Harry returned his focus to the pad of paper he’d been making notes on, and once more went over his plans, looking for any loopholes or unthought-of problems.
It was now mid-September, and he’d been back in the past for six weeks. He’d spent the last month continuing his opportunistic little pilferer spiel and for the first few weeks it had been great. He now sat on the tidy sum of just over four thousand pounds, but the rates of return were now too low compared to the risk of getting caught breaking the International Statute of Secrecy and muggle-baiting laws.
He needed something bigger.
The biggest problem was that he needed to use his magic to his advantage, but couldn’t do anything that might draw attention to himself, or risk breaking the ISS.
His very brief foray into bank robbing ended in near disaster when he realised, just in time, that the bank—the bog-standard normal high-street muggle bank—had goblin wizard-detection, key-out, and anti-apparition wards. They even had an invisible-to-muggle, miniature thief’s downfall. Gringotts, apparently, took their banking monopoly very seriously.
He’d considered stealing other high-value items like artwork or jewellery, but decided it wasn’t worth it… They were too difficult to get rid of, especially when compared to certain other goods.
He took another sip of orange juice and leafed through the stack of academic journal articles he’d acquired from various British universities. They all had titles like ‘The Organisation of High-level Drug Markets’ and ‘Drug Markets and Law Enforcement’.
Magic could be very flashy. McGonagall demonstrated it to new muggleborn parents by transfiguring various household items into other things… or possibly turning into a cat. Very impressive stuff. But economically valuable? Not so much. You could use it to commit fraud, and be a damn good con artist, but again, you ran the risk of breaking the ISS and getting the improper use of magic office on your tail.
But magic didn’t need to be flashy to be damn valuable. The ability to move a small cargo, unseen and undetected, across a national border at low risk to the carrier… now that was damn valuable. And he was probably one of the few wizards that had both the power and skill to pass through the low powered wards governments erected around their borders.
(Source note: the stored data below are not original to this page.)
-- ==== Sys2Proof/Syntax.lean ====
section
/-! DEFINITION. The instruction set of DSEQ (rule R1): the host command words of rule R62, the eighteen wire
commands of rule R68 and the two accesses of the framebuffer port, one constructor per row of
spec/opcode_table.json; the construction configuration that is INIT's operand; and the encodings of rule R60. -/

namespace Sys2Proof

/-- Which transport is bound (rules R10, R80). -/
inductive Variant where
  | serial
  | bus
  deriving DecidableEq, Repr

/-- The framebuffer packing (rule R13). -/
inductive Mode where
  | vpack
  | hpack
  deriving DecidableEq, Repr

/-- The construction configuration of rule R10: INIT's operand, and the type of the configuration register bank
it is latched into. A host that names no bus address gives the default 0x3C (rule R6). -/
structure Cfg where
  variant : Variant
  width : Nat
  height : Nat
  rotationIn : Nat := 0
  hasDc : Bool := false
  hasCs : Bool := false
  hasRst : Bool := false
  busAddr : Nat := busAddrDefault
  deriving DecidableEq, Repr

/-- The least value of every register of rule R10's table in its declared range, on the variant that needs no
line (95_test_vectors.md O9 calls 1 by 8 the smallest legal geometry). The reset value of the bank; DESIGN
CHOICE, log entry 1. -/
def Cfg.least : Cfg := { variant := .bus, width := 1, height := 8 }

/-- The instructions of DSEQ, one per row of the opcode table. -/
inductive Instr where
  -- host command words (rule R62)
  /-- INIT: bring the display up with the configuration on the configuration inputs (rule R130). -/
  | init (cfg : Cfg)
  /-- POWEROFF (rule R152). -/
  | powerOff
  /-- POWERON (rule R151). -/
  | powerOn
  /-- CONTRAST: any level, only its low three bits count (rule R153). -/
  | contrast (level : Nat)
  /-- INVERT: any flag, taken as a truth value (rule R154). -/
  | invert (flag : Nat)
  /-- FLUSH (rule R155). -/
  | flush
  /-- The reserved host opcode 0b110 (rule R63). -/
  | reserved6
  /-- The reserved host opcode 0b111 (rule R63). -/
  | reserved7
  -- wire commands (rule R68)
  | dispOff
  | dispOn
  | scroll (line : Nat)
  | page (p : Nat)
  | col (c : Nat)
  | evr (r : Nat)
  | inv (f : Nat)
  | scan (rot : Fin 4)
  | inc (rot : Fin 4)
  | softReset
  | tempComp
  | powerCtrl
  | bias
  | ev2
  | analogA
  | analogB
  | lineCfg
  | comEnd
  -- the framebuffer port (rules R159, R160)
  | fbw (i : Nat) (v : Byte)
  | fbr (i : Nat)
  deriving DecidableEq, Repr

/-- An instruction as it is presented: a host command word, the bytes of one command transaction, or an access of
the framebuffer port, which has no bit encoding (rules R60, R71; 92_eei_decisions.md D18). -/
inductive Encoding where
  | hcw (w : Hcw)
  | wire (bs : List Byte)
  | portWrite (i : Nat) (v : Byte)
  | portRead (i : Nat)
  deriving DecidableEq, Repr

/-- One thing the host does to DSEQ between operations: the rows of rule R196's table, and hardware reset
(rule R190). -/
inductive HostStep where
  /-- Issue a host command word. -/
  | issue (w : Hcw)
  /-- Write one framebuffer byte. -/
  | draw (i : Nat) (v : Byte)
  /-- Read one framebuffer byte. -/
  | look (i : Nat)
  /-- Change the configuration inputs. -/
  | present (cfg : Cfg)
  /-- Hardware reset of DSEQ. -/
  | reset
  deriving DecidableEq, Repr

end Sys2Proof
end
If he were caught, wizarding border control would be looking for contraband magical artefacts. Muggle drugs weren’t on the list. Why would they be? Wizards routinely made potions that could do the same thing far better, with low risk of complications or addiction. Hell, they taught thirteen-year-olds the cheering charm, which was an almost textbook example of an upper. It was amazing the entire Wizarding World didn’t run around with it cast on them all the time.
That didn’t mean being caught had no cost. No, the consequence would be that he’d be back on the Wizarding World’s radar. Illegal apparition, underage magic, illegal possession of a wand… the list of charges would quickly pile up. True, he could get out of most of them by playing the emancipated lord card—except for illegal apparition—but, when he re-entered the magical world, he wanted it to be on his terms.
He wasn’t worried though. He’d already made the crossing three times now, and if this little project worked out, he’d only need to sneak over the border a few more times for quite a while.
Putting his drink down, Harry padded over to the pool’s edge, and carefully slid his hot, sweaty body into the water’s cool embrace.
This was nice. Very nice. Maybe making Cyprus his holiday base would be a really good idea…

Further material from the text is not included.